* [What the task requires]
Output all records below verbatim.

* [Task input]

━━━━━━━━━━━━━━━━━━━━━━━━━━━━━━

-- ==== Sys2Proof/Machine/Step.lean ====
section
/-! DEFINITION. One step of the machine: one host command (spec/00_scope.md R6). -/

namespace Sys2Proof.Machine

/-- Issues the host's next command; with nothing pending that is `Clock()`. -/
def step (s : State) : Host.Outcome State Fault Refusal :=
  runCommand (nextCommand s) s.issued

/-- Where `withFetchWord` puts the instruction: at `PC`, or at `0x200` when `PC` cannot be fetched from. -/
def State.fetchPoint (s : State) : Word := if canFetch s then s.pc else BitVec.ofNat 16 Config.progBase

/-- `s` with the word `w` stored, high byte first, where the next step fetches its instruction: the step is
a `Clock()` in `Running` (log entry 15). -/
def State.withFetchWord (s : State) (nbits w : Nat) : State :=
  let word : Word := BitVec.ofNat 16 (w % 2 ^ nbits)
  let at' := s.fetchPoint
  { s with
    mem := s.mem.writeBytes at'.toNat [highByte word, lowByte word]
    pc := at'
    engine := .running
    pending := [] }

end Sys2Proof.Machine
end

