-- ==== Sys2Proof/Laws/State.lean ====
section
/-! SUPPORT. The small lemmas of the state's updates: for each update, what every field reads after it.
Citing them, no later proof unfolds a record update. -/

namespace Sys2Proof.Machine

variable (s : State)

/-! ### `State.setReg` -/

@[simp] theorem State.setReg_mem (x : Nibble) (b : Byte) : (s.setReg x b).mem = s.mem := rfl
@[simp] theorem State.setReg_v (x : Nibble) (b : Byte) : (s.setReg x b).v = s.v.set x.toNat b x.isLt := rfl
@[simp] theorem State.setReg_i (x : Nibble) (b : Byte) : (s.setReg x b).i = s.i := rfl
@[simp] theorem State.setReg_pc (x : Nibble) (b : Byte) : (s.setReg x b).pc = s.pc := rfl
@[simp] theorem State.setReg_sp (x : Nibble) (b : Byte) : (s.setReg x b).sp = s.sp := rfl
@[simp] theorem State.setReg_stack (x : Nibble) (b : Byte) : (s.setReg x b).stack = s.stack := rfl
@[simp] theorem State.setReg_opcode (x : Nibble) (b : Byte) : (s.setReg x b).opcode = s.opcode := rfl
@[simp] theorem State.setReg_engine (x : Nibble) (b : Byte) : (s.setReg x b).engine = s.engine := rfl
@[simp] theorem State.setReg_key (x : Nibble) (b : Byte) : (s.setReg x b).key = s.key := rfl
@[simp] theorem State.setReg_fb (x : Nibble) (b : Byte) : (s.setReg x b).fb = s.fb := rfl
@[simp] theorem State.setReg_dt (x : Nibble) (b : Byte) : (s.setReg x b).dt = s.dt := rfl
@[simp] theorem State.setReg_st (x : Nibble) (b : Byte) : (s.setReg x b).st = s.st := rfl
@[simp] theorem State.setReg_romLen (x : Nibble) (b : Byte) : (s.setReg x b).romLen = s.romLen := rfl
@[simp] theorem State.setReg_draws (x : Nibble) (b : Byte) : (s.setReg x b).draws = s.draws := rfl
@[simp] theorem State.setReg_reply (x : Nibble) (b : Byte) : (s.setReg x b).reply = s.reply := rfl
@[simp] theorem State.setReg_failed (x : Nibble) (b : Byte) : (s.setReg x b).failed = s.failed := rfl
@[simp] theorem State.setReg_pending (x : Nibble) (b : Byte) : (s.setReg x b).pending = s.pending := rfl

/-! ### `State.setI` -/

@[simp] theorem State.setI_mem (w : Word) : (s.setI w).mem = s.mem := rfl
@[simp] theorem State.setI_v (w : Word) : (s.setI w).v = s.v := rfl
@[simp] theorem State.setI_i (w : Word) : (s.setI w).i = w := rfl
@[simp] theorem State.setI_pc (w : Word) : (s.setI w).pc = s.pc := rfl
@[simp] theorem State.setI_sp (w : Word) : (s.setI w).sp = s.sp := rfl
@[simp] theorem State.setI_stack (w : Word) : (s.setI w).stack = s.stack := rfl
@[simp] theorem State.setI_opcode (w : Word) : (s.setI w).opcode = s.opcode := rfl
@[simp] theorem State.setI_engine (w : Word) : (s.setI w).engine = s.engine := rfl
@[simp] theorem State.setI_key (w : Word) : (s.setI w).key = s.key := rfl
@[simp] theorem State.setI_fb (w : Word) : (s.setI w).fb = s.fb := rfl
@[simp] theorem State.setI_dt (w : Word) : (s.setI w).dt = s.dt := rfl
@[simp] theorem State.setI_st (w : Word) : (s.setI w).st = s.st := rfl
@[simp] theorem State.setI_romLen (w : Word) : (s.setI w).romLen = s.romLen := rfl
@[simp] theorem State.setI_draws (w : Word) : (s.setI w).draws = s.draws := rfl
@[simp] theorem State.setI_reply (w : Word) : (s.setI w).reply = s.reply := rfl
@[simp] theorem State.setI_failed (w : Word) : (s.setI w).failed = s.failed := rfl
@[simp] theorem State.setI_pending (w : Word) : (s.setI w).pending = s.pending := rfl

━━━━━━━━━━━━━━━━━━━━━━━━━━━━━━

* [Answer area]
-- ==== Sys2Proof/Machine/Step.lean ====
section
/-! DEFINITION. One step of the machine: one host command (spec/00_scope.md R6). -/

namespace Sys2Proof.Machine

/-- Issues the host's next command; with nothing pending that is `Clock()`. -/
def step (s : State) : Host.Outcome State Fault Refusal :=
  runCommand (nextCommand s) s.issued

/-- Where `withFetchWord` puts the instruction: at `PC`, or at `0x200` when `PC` cannot be fetched from. -/
def State.fetchPoint (s : State) : Word := if canFetch s then s.pc else BitVec.ofNat 16 Config.progBase

/-- `s` with the word `w` stored, high byte first, where the next step fetches its instruction: the step is
a `Clock()` in `Running` (log entry 15). -/
def State.withFetchWord (s : State) (nbits w : Nat) : State :=
  let word : Word := BitVec.ofNat 16 (w % 2 ^ nbits)
  let at' := s.fetchPoint
  { s with
    mem := s.mem.writeBytes at'.toNat [highByte word, lowByte word]
    pc := at'
    engine := .running
    pending := [] }

end Sys2Proof.Machine
end

-- ==== Sys2Proof/Laws/State.lean ====
section
/-! SUPPORT. The small lemmas of the state's updates: for each update, what every field reads after it.
Citing them, no later proof unfolds a record update. -/

namespace Sys2Proof.Machine

variable (s : State)

/-! ### `State.setReg` -/

@[simp] theorem State.setReg_mem (x : Nibble) (b : Byte) : (s.setReg x b).mem = s.mem := rfl
@[simp] theorem State.setReg_v (x : Nibble) (b : Byte) : (s.setReg x b).v = s.v.set x.toNat b x.isLt := rfl
@[simp] theorem State.setReg_i (x : Nibble) (b : Byte) : (s.setReg x b).i = s.i := rfl
@[simp] theorem State.setReg_pc (x : Nibble) (b : Byte) : (s.setReg x b).pc = s.pc := rfl
@[simp] theorem State.setReg_sp (x : Nibble) (b : Byte) : (s.setReg x b).sp = s.sp := rfl
@[simp] theorem State.setReg_stack (x : Nibble) (b : Byte) : (s.setReg x b).stack = s.stack := rfl
@[simp] theorem State.setReg_opcode (x : Nibble) (b : Byte) : (s.setReg x b).opcode = s.opcode := rfl
@[simp] theorem State.setReg_engine (x : Nibble) (b : Byte) : (s.setReg x b).engine = s.engine := rfl
@[simp] theorem State.setReg_key (x : Nibble) (b : Byte) : (s.setReg x b).key = s.key := rfl
@[simp] theorem State.setReg_fb (x : Nibble) (b : Byte) : (s.setReg x b).fb = s.fb := rfl
@[simp] theorem State.setReg_dt (x : Nibble) (b : Byte) : (s.setReg x b).dt = s.dt := rfl
@[simp] theorem State.setReg_st (x : Nibble) (b : Byte) : (s.setReg x b).st = s.st := rfl
@[simp] theorem State.setReg_romLen (x : Nibble) (b : Byte) : (s.setReg x b).romLen = s.romLen := rfl
@[simp] theorem State.setReg_draws (x : Nibble) (b : Byte) : (s.setReg x b).draws = s.draws := rfl
@[simp] theorem State.setReg_reply (x : Nibble) (b : Byte) : (s.setReg x b).reply = s.reply := rfl
@[simp] theorem State.setReg_failed (x : Nibble) (b : Byte) : (s.setReg x b).failed = s.failed := rfl
@[simp] theorem State.setReg_pending (x : Nibble) (b : Byte) : (s.setReg x b).pending = s.pending := rfl

/-! ### `State.setI` -/

@[simp] theorem State.setI_mem (w : Word) : (s.setI w).mem = s.mem := rfl
@[simp] theorem State.setI_v (w : Word) : (s.setI w).v = s.v := rfl
@[simp] theorem State.setI_i (w : Word) : (s.setI w).i = w := rfl
@[simp] theorem State.setI_pc (w : Word) : (s.setI w).pc = s.pc := rfl
@[simp] theorem State.setI_sp (w : Word) : (s.setI w).sp = s.sp := rfl
@[simp] theorem State.setI_stack (w : Word) : (s.setI w).stack = s.stack := rfl
@[simp] theorem State.setI_opcode (w : Word) : (s.setI w).opcode = s.opcode := rfl
@[simp] theorem State.setI_engine (w : Word) : (s.setI w).engine = s.engine := rfl
@[simp] theorem State.setI_key (w : Word) : (s.setI w).key = s.key := rfl
@[simp] theorem State.setI_fb (w : Word) : (s.setI w).fb = s.fb := rfl
@[simp] theorem State.setI_dt (w : Word) : (s.setI w).dt = s.dt := rfl
@[simp] theorem State.setI_st (w : Word) : (s.setI w).st = s.st := rfl
@[simp] theorem State.setI_romLen (w : Word) : (s.setI w).romLen = s.romLen := rfl
@[simp] theorem State.setI_draws (w : Word) : (s.setI w).draws = s.draws := rfl
@[simp] theorem State.setI_reply (w : Word) : (s.setI w).reply = s.reply := rfl
@[simp] theorem State.setI_failed (w : Word) : (s.setI w).failed = s.failed := rfl
@[simp] theorem State.setI_pending (w : Word) : (s.setI w).pending = s.pending := rfl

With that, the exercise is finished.